## TASK DIRECTIONS
Please reproduce the data below exactly, from the first line through the line containing "0x0B01 = some f)", and leave every later line out.
——————
/-- A load completed with the variant that fits, admitted unless the load only checks (R310, R312). -/
def Dev.finishLoad (d : Dev) (q i : Nat) (f : Fetched) (facts : PlanFacts) (v : Nat) (k : Blocks) (e : Dev) : Dev :=
  let m := packageManifest f.package v
  (if f.loadFlag 0 then d else e.admitPlan f.context v f.package (f.loadFlag 1) (byteAt f.entry 10) facts k).complete q i 0 0x0B
    (v + 256 * m.wclass + 65536 * m.grid)

section
variable {d : Dev} {q i : Nat} {f : Fetched} (facts : PlanFacts) (h : d.takeCommand q i 0x0B01 = some f)
include h

theorem planLoadEffect_waits (earlier : d.earlierLoad f.order = true) : planLoadEffect q i facts d = d := by
  simp only [planLoadEffect, h, earlier, if_true]

variable (turn : d.earlierLoad f.order = false)
include turn

theorem planLoadEffect_inUse (used : (d.ctx? f.context).isSome = true) : planLoadEffect q i facts d = d.refuseLoad q i f [] 0x82 := by
  simp only [planLoadEffect, h, turn, used, Bool.false_eq_true, if_false, if_true]
  rfl

theorem planLoadEffect_partRead (free : d.ctx? f.context = none) (host : f.loadFlag 2 = false) (short : f.data.length < le f.entry 24 8) :
    planLoadEffect q i facts d = d := by
  rw [Fetched.loadFlag] at host
  simp [planLoadEffect, h, turn, free, host, short]

end

/-- A load whose turn it is, of a package that the host has sent whole, into a free context. -/
structure LoadRead (d : Dev) (q i : Nat) (f : Fetched) : Prop where
  command : d.takeCommand q i 0x0B01 = some f
  turn : d.earlierLoad f.order = false
  free : d.ctx? f.context = none
  host : f.loadFlag 2 = false
  whole : le f.entry 24 8 ≤ f.data.length

namespace LoadRead
variable {d : Dev} {q i : Nat} {f : Fetched} (h : LoadRead d q i f) (facts : PlanFacts)
include h

/-- The answers to such a load, in the order in which its checks are made. -/
theorem effect :
    let t := d.tryVariants f.package (f.loadFlag 1) facts (variantOrder f.package (byteAt f.entry 9))
    planLoadEffect q i facts d =
      if !formValid f.package (le f.entry 24 8) then d.refuseLoad q i f [] 0x81
      else if !d.packageSigned f.package then d.refuseLoad q i f [] 0x11
      else if !d.targetFits f.package then d.refuseLoad q i f [] 0x80
      else match t.2 with
        | none => d.refuseLoad q i f t.1 ((t.1.getLast?.map fun r => r.2.code).getD 0x81)
        | some (v, k, e) => d.finishLoad q i f facts v k e := by
  obtain ⟨command, turn, free, host, whole⟩ := h
  rw [Fetched.loadFlag] at host
  simp only [planLoadEffect, command, turn, free, host, Nat.not_lt.2 whole, Option.isSome_none, Bool.false_eq_true, Bool.false_and,
    decide_false, Bool.and_false, if_false]
  rfl

theorem effect_malformed (form : formValid f.package (le f.entry 24 8) = false) :
    planLoadEffect q i facts d = d.refuseLoad q i f [] 0x81 := by
  rw [h.effect, if_pos (by simp [form])]

variable (form : formValid f.package (le f.entry 24 8) = true)
include form

theorem effect_unsigned (signed : d.packageSigned f.package = false) : planLoadEffect q i facts d = d.refuseLoad q i f [] 0x11 := by
  rw [h.effect, if_neg (by simp [form]), if_pos (by simp [signed])]

variable (signed : d.packageSigned f.package = true)
include signed

theorem effect_otherTarget (target : d.targetFits f.package = false) : planLoadEffect q i facts d = d.refuseLoad q i f [] 0x80 := by
  rw [h.effect, if_neg (by simp [form]), if_neg (by simp [signed]), if_pos (by simp [target])]

theorem effect_fits (target : d.targetFits f.package = true) {v : Nat} {k : Blocks} {e : Dev} {rs : List (Nat × Refused)}
    (fits : d.tryVariants f.package (f.loadFlag 1) facts (variantOrder f.package (byteAt f.entry 9)) = (rs, some (v, k, e))) :
    planLoadEffect q i facts d = d.finishLoad q i f facts v k e := by
  rw [h.effect, if_neg (by simp [form]), if_neg (by simp [signed]), if_neg (by simp [target]), fits]

end LoadRead

/-! ### PLAN_BIND (R316) -/

theorem Dev.bindFails_free {d : Dev} {c : Nat} (h : d.ctx? c = none) (stream : Nat) : d.bindFails c stream = some 0x83 := by
  simp only [Dev.bindFails, h]

section
variable {d : Dev} {q i : Nat} {f : Fetched} (h : d.takeCommand q i 0x0B03 = some f)
include h

theorem planBindEffect_fails {code : Nat} (fails : d.bindFails f.context (le f.entry 8 2) = some code) :
    planBindEffect q i d = d.complete q i code 0x0B := by
  simp only [planBindEffect, h, fails]

theorem planBindEffect_binds {x : Context} (ctx : d.ctx? f.context = some x) (may : d.bindFails f.context (le f.entry 8 2) = none) :
    planBindEffect q i d = (d.bindStream f.context (le f.entry 8 2)
      (if (byteAt f.entry 10).testBit 0 then le f.entry 16 8 else x.seed) x).complete q i 0 0x0B x.freeSlot := by
  simp only [planBindEffect, h, may, ctx]

end

theorem Dev.initBiasTable_contexts (d : Dev) (x : Context) (slot : Nat) : (d.initBiasTable x slot).contexts = d.contexts :=
  List.foldlRecOn (motive := fun e : Dev => e.contexts = d.contexts) _ _ rfl fun e kept _ _ => (e.store_contexts _ _).trans kept

theorem Dev.ctx?_initBiasTable {d : Dev} {c : Nat} {x : Context} (h : d.ctx? c = some x) (slot : Nat) :
    (d.initBiasTable x slot).ctx? c = some x := by
  rwa [Dev.ctx?, Dev.initBiasTable_contexts]

/-- The device once context `c` has given a stream its slot, that which was free in `x`. -/
def Dev.slotTaken (d : Dev) (c stream seed : Nat) (x : Context) : Dev :=
  let e := d.initBiasTable x x.freeSlot
  e.updCtx c fun y => { y with bindings := y.bindings ++ [{ stream, slot := x.freeSlot, seed, biases := e.initialBiases y }] }

/-- What becomes of a context depends on that context alone. -/
theorem Dev.updCtx_congr {d : Dev} {c : Nat} {x : Context} {f g : Context → Context} (h : d.ctx? c = some x) (same : f x = g x) :
    d.updCtx c f = d.updCtx c g := by
  simp only [Dev.updCtx, h, same]

theorem Dev.slotTaken_eq {d : Dev} {c : Nat} {x : Context} (h : d.ctx? c = some x) (stream seed : Nat) :
    d.slotTaken c stream seed x =
      let e := d.initBiasTable x x.freeSlot
      e.updCtx c fun y => { y with bindings := y.bindings ++ [{ stream, slot := x.freeSlot, seed, biases := e.initialBiases x }] } :=
  Dev.updCtx_congr (Dev.ctx?_initBiasTable h _) rfl

theorem Dev.ctx?_slotTaken {d : Dev} {c : Nat} {x : Context} (h : d.ctx? c = some x) (stream seed : Nat) :
    (d.slotTaken c stream seed x).ctx? c = some { x with bindings := x.bindings ++
      [{ stream, slot := x.freeSlot, seed, biases := (d.initBiasTable x x.freeSlot).initialBiases x }] } := by
  rw [Dev.slotTaken, Dev.ctx?_updCtx_same, Dev.ctx?_initBiasTable h]
  rfl

/-- A stream entered in the first place of `plans.stream_contexts` that is 0. -/
def Dev.streamEntered (d : Dev) (c stream : Nat) : Dev :=
  match (List.range 4).find? fun k => d.rd (Reg.plansStreamContexts_context k) stream == 0 with
  | some k => d.wr (Reg.plansStreamContexts_context k) stream c
  | none => d

theorem Dev.streamEntered_of_first {d : Dev} {c stream k : Nat} (place : k < 4) (free : d.rd (Reg.plansStreamContexts_context k) stream = 0)
    (taken : ∀ j, j < k → d.rd (Reg.plansStreamContexts_context j) stream ≠ 0) :
    d.streamEntered c stream = d.wr (Reg.plansStreamContexts_context k) stream c := by
  have first : ((List.range 4).find? fun k => d.rd (Reg.plansStreamContexts_context k) stream == 0) = some k :=
    List.find?_range_eq_some.2 ⟨by simpa using free, List.mem_range.2 place, fun j below => by simpa using taken j below⟩
  rw [Dev.streamEntered, first]

/-- A bind is the slot, the place of its stream, and the track set of a plan that holds DETECT (R316, R366). -/
theorem Dev.bindStream_eq (d : Dev) (c stream seed : Nat) (x : Context) :
    d.bindStream c stream seed x =
      let g := d.slotTaken c stream seed x
      let e := if stream = 0xFFFF then g else g.streamEntered c stream
      if e.holdsDetect x then e.createTrackSet c stream else e := by
  unfold Dev.bindStream Dev.slotTaken Dev.streamEntered
  rfl

theorem Dev.bindStream_streamless {d : Dev} {c seed : Nat} {x : Context} (none_ : (d.slotTaken c 0xFFFF seed x).holdsDetect x = false) :
    d.bindStream c 0xFFFF seed x = d.slotTaken c 0xFFFF seed x := by
  simp only [Dev.bindStream_eq, if_true, none_, Bool.false_eq_true, if_false]

theorem Dev.bindStream_placed {d : Dev} {c stream seed k : Nat} {x : Context} (some_ : stream ≠ 0xFFFF) (place : k < 4)
    (free : (d.slotTaken c stream seed x).rd (Reg.plansStreamContexts_context k) stream = 0)
    (taken : ∀ j, j < k → (d.slotTaken c stream seed x).rd (Reg.plansStreamContexts_context j) stream ≠ 0) :
    d.bindStream c stream seed x =
      let h := (d.slotTaken c stream seed x).wr (Reg.plansStreamContexts_context k) stream c
      if h.holdsDetect x then h.createTrackSet c stream else h := by
  simp only [Dev.bindStream_eq, if_neg some_, Dev.streamEntered_of_first place free taken]

/-! ### PLAN_UNBIND (R318) -/

section
variable {d : Dev} {q i : Nat} {f : Fetched} (h : d.takeCommand q i 0x0B04 = some f)
include h

theorem planUnbindEffect_started (started : f.started = true) : planUnbindEffect q i d = d := by
  simp only [planUnbindEffect, h, started, if_true]

variable (begins : f.started = false)
include begins

theorem planUnbindEffect_free (free : d.ctx? f.context = none) : planUnbindEffect q i d = d.complete q i 0x86 0x0B := by
  simp [planUnbindEffect, h, begins, free]

variable {x : Context} (ctx : d.ctx? f.context = some x)
include ctx

theorem planUnbindEffect_notBound (out : x.binding? (le f.entry 8 2) = none) : planUnbindEffect q i d = d.complete q i 0x86 0x0B := by
  simp [planUnbindEffect, h, begins, ctx, out]

theorem planUnbindEffect_bound (bound : (x.binding? (le f.entry 8 2)).isSome = true) :
    planUnbindEffect q i d =
      let e := (d.startCommand q i).updCtx f.context fun x =>
        x.updBinding (le f.entry 8 2) fun b => { b with leaving := b.leaving ++ [(q, i)] }
      if x.steps = [] then e.settleUnbinds f.context else e := by
  simp [planUnbindEffect, h, begins, ctx, Option.isSome_iff_ne_none.1 bound]

end

/-! ### PLAN_UNLOAD (R319, R396) -/

section
variable {d : Dev} {q i : Nat} {f : Fetched} (h : d.takeCommand q i 0x0B02 = some f)
include h

theorem planUnloadEffect_started (started : f.started = true) : planUnloadEffect q i d = d := by
  simp only [planUnloadEffect, h, started, if_true]

variable (begins : f.started = false)
include begins

theorem planUnloadEffect_free (free : d.ctx? f.context = none) : planUnloadEffect q i d = d.complete q i 0x83 0x0B := by
  simp [planUnloadEffect, h, begins, free]

theorem planUnloadEffect_closes {x : Context} (ctx : d.ctx? f.context = some x) :
    planUnloadEffect q i d = thenAbandon (((d.startCommand q i).updCtx f.context fun x =>
      { x with unloading := x.unloading ++ [(q, i)], state := if x.state = .faulting then .faulting else .closing }).finishUnload f.context) := by
  simp [planUnloadEffect, h, begins, ctx]

end

end Sys2Proof.Machine
end

section
/-! SUPPORT. Suspending a command whose save record lies in a rank that takes no write (R412, R470). -/

namespace Sys2Proof.Machine

@[simp] theorem Dev.store_dead (d : Dev) (a : Nat) (bs : List Byte) : (d.store a bs).lp.dead = d.lp.dead := by
  obtain ⟨p, k, m, f, r, w, u, store⟩ := (d.putBytes a bs).afterStore_cases a bs.length
  obtain ⟨-, lp, -⟩ := Dev.putBytes_frame bs d a
  rw [Dev.store, store]
  change (d.putBytes a bs).lp.dead = d.lp.dead
  rw [lp]

/-- A byte of a rank that takes no write is after any store what it was before. -/
theorem Dev.getByte_store_dead {d : Dev} (a : Nat) (bs : List Byte) {c : Nat} (h : Memory.wf d.memFree d.mem)
    (dead : deadAt d.lp.dead c = true) : (d.store a bs).getByte c = d.getByte c := by
  have bytes : (d.store a bs).getByte c = (d.putBytes a bs).getByte c := by simp [Dev.store, Dev.getByte]
  rw [bytes, Dev.getByte_putBytes_dead bs d a c h dead]

/-- A command marked suspended, and its core freed. -/
def Dev.freedOf (d : Dev) (k c n p : Nat) : Dev :=
  (d.updEntry c n p fun e => { e with state := .suspended, atSwitch := false }).updCore k fun y => { y.freshArrays with serving := none }

theorem Dev.freedOf_sameMemory (d : Dev) (k c n p : Nat) : d.sameMemory (d.freedOf k c n p) := by
  obtain ⟨cs, change⟩ := d.updEntry_eq c n p fun e => { e with state := .suspended, atSwitch := false }
  rw [Dev.freedOf, change]
  exact ⟨rfl, rfl⟩

/-- The save record of a core's command written: its Press buffer, its vector engine and its resume record (R412). -/
def Dev.saveRecord (d : Dev) (k : Nat) (x : Context) (e : StepEntry) : Dev :=
  let a := x.saveAddress e.e.cell
  ((d.fresh.2.store a ((d.core k).bytes 0 x.manifest.pressBytes)).store (a + 4194304) (d.core k).vectorState).store (a + 4260096)
    (leBytes 256 d.fresh.1)

/-- Suspending a command that waits on nothing changes device memory by its save record alone. -/
theorem Dev.suspend_sameMemory {d : Dev} {c n p : Nat} {x : Context} {e : StepEntry} (k : Nat) (ctx : d.ctx? c = some x)
    (entry : d.entry? c n p = some e) (still : (e.wait.any fun w => !w.met) = false) :
    (d.saveRecord k x e).sameMemory (d.suspend k c n p) := by
  have suspended : d.suspend k c n p =
      (((d.saveRecord k x e).freedOf k c n p).count Reg.yardContextCounters_suspensions c).count Reg.yardContextCounters_saveBytes c
        (x.manifest.pressBytes + 65792 + 256) := by
    simp only [Dev.suspend, ctx, entry, still, Bool.false_eq_true, if_false, Dev.saveRecord, Dev.freedOf]
  rw [suspended]
  exact ((Dev.freedOf_sameMemory _ k c n p).trans (Dev.count_sameMemory _ _ c 1)).trans (Dev.count_sameMemory _ _ c _)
——————
## ANSWER TO THIS EXERCISE
/-- A load completed with the variant that fits, admitted unless the load only checks (R310, R312). -/
def Dev.finishLoad (d : Dev) (q i : Nat) (f : Fetched) (facts : PlanFacts) (v : Nat) (k : Blocks) (e : Dev) : Dev :=
  let m := packageManifest f.package v
  (if f.loadFlag 0 then d else e.admitPlan f.context v f.package (f.loadFlag 1) (byteAt f.entry 10) facts k).complete q i 0 0x0B
    (v + 256 * m.wclass + 65536 * m.grid)

section
variable {d : Dev} {q i : Nat} {f : Fetched} (facts : PlanFacts) (h : d.takeCommand q i 0x0B01 = some f)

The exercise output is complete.